There are three reasons for this phenomenon: the revolution of the Earth around the Sun, the planet's round shape, and the inclination of its axis of daily rotation, the axis of the poles, in relation to the plane of its orbit around the Sun.
The Earth revolves around the Sun in an elliptical orbit contained within a plane called the ecliptic plane. Because its orbit is only slightly off-center, our planet moves in a nearly circular path. The Earth makes one complete rotation around the Sun in one year.
Because the Earth is round, the Sun's rays are perpendicular to its surface at the Equator, and increasingly oblique as they got closer to the poles.
This means that for a given quantity of solar energy reaching the ground, the heated surface will be smaller at the Equator than at the poles. The Equator therefore receives more energy per surface unit than the poles.

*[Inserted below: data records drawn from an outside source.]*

/-- Settles O55: the timeout is accepted, CHECK ends the loop, STOP returns; no turn is STORE's. -/
theorem stopReturnsAfterOneTimeout : Obligations.StopReturnsAfterOneTimeout := by
  intro s ignored rest ts top armed noRun stopping source turns
  obtain ⟨alive, phase, -, idle, -⟩ := top
  obtain ⟨s₁, accept, ready, noRun₁, life₁, source₁, turns₁, store₁⟩ : ∃ t, step s = .next t ∧ t.CheckReady ∧
      t.runFlag = s.runFlag ∧ t.life = s.life ∧ t.source = s.source.tail ∧ t.turns = s.turns.tail ∧
      t.storePart = s.storePart :=
    ⟨_, step_sfIdle turns ⟨alive, idle, .inr armed⟩ phase source, ⟨alive, phase, rfl, idle⟩, rfl, rfl, rfl, rfl, rfl⟩
  rw [turns] at turns₁
  rw [source] at source₁
  have ⟨_, _, unarmed₁, _⟩ := ready
  obtain ⟨s₂, ends, dead, unarmed, life₂, source₂, turns₂, store₂⟩ : ∃ t, step s₁ = .next t ∧ t.loopAlive = false ∧
      t.armed = false ∧ t.life = s₁.life ∧ t.source = s₁.source ∧ t.turns = s₁.turns.tail ∧ t.storePart = s₁.storePart :=
    ⟨_, step_check_ends turns₁ ready (noRun₁.trans noRun), rfl, unarmed₁, rfl, rfl, rfl, rfl⟩
  rw [turns₁] at turns₂
  have returns := step_stopRet turns₂ ⟨life₂.trans (life₁.trans stopping), dead⟩
  exact ⟨_, (runSteps_succ accept).trans ((runSteps_succ ends).trans (runSteps_succ returns)), rfl, dead, unarmed, rfl,
    source₂.trans source₁, store₂.trans store₁⟩

end Sys2Proof.Machine
end

section
/-! PROOFS. What SYNC's turn reads (60_exceptions R208): the turn is compared in two states that SYNC cannot tell apart, the
second written as the first with everything that SYNC may not read replaced. The operations of the turn then have the same
guards and alike effects, and the turn selects the same one. -/

namespace Sys2Proof.Machine

variable {s o : State} {i : Instr}

/-! ## What SYNC may not read -/

/-- The state with everything that SYNC may not read taken from another. -/
def State.withUnseen (s o : State) : State :=
  { s with
    life := o.life, slotValid := o.slotValid, slotRec := o.slotRec, cReq := o.cReq, cAck := o.cAck, cValid := o.cValid,
    cData := o.cData, hostOps := o.hostOps, rst := o.rst, wire := o.wire, out := o.out, turns := o.turns, tick := o.tick }

/-- Two states that agree in what SYNC may read differ in nothing but what it may not. -/
theorem State.withUnseen_eq (same : s.syncView = o.syncView) : s.withUnseen o = o := by
  cases s
  cases o
  simp only [State.syncView, State.syncPart, Prod.mk.injEq] at same
  simp only [State.withUnseen, same]
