-- ==== Sys2Proof/Machine/Alphabet.lean ====
section
/-! DEFINITION. The alphabet commands TOCHAR and TODIGIT (40_alphabet.md). -/

namespace Sys2Proof.Machine

/-- TOCHAR: `Illegal` above 84, else the character of the digit (40_alphabet.md R48). -/
def execTochar (s : State) : Host.Outcome State Fault Refusal :=
  .next (match charOf? (digitOperand s) with
    | none => raise .illegal s
    | some c => deliver [c] s)

/-- TODIGIT: `InvalidChar` outside the alphabet, else the digit of the character (40_alphabet.md R49). -/
def execTodigit (s : State) : Host.Outcome State Fault Refusal :=
  .next (match toDigit? (charOperand s) with
    | none => raise .invalidChar s
    | some d => deliver [BitVec.ofNat 8 d.val] s)

end Sys2Proof.Machine
end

In addition, the closer one gets to the poles, the greater distance the Sun's rays must travel through the atmosphere, losing energy along the way.
As a result, the Equator receives twice as much solar energy than a location at 60 degrees latitude.
However, the orbit around the Sun and the Earth's shape do not explain the phenomenon of the seasons, which is due solely to the fact that the axis of the poles is not perpendicular to the ecliptic plane. In other words, the Earth's equatorial plane is not congruent with the ecliptic plane. There is an angle, or obliquity, of 23.5 degrees between them.
If this angle were zero, at any given latitude, for example in Paris, the quantity of solar energy received would be the same in December as in June, and there would be no difference in temperature between winter and summer.
In fact, the Sun's rays are very oblique at this latitude in December. The quantity of solar energy received is lower resulting in cold winter weather.
On the other hand, in June the Sun's rays reach at the same latitude at much more perpendicular angle. The quantity of energy received is higher. It's summer.
This regular succession of four distinct seasons does not occur outside the temperate zones. For example, between the two Tropics, the Sun is always close enough to perpendicular, so there is no major difference in temperature between summer and winter. In these parts of the world, there are usually only two "seasons" in the climatic sense, a rainy season and a dry season.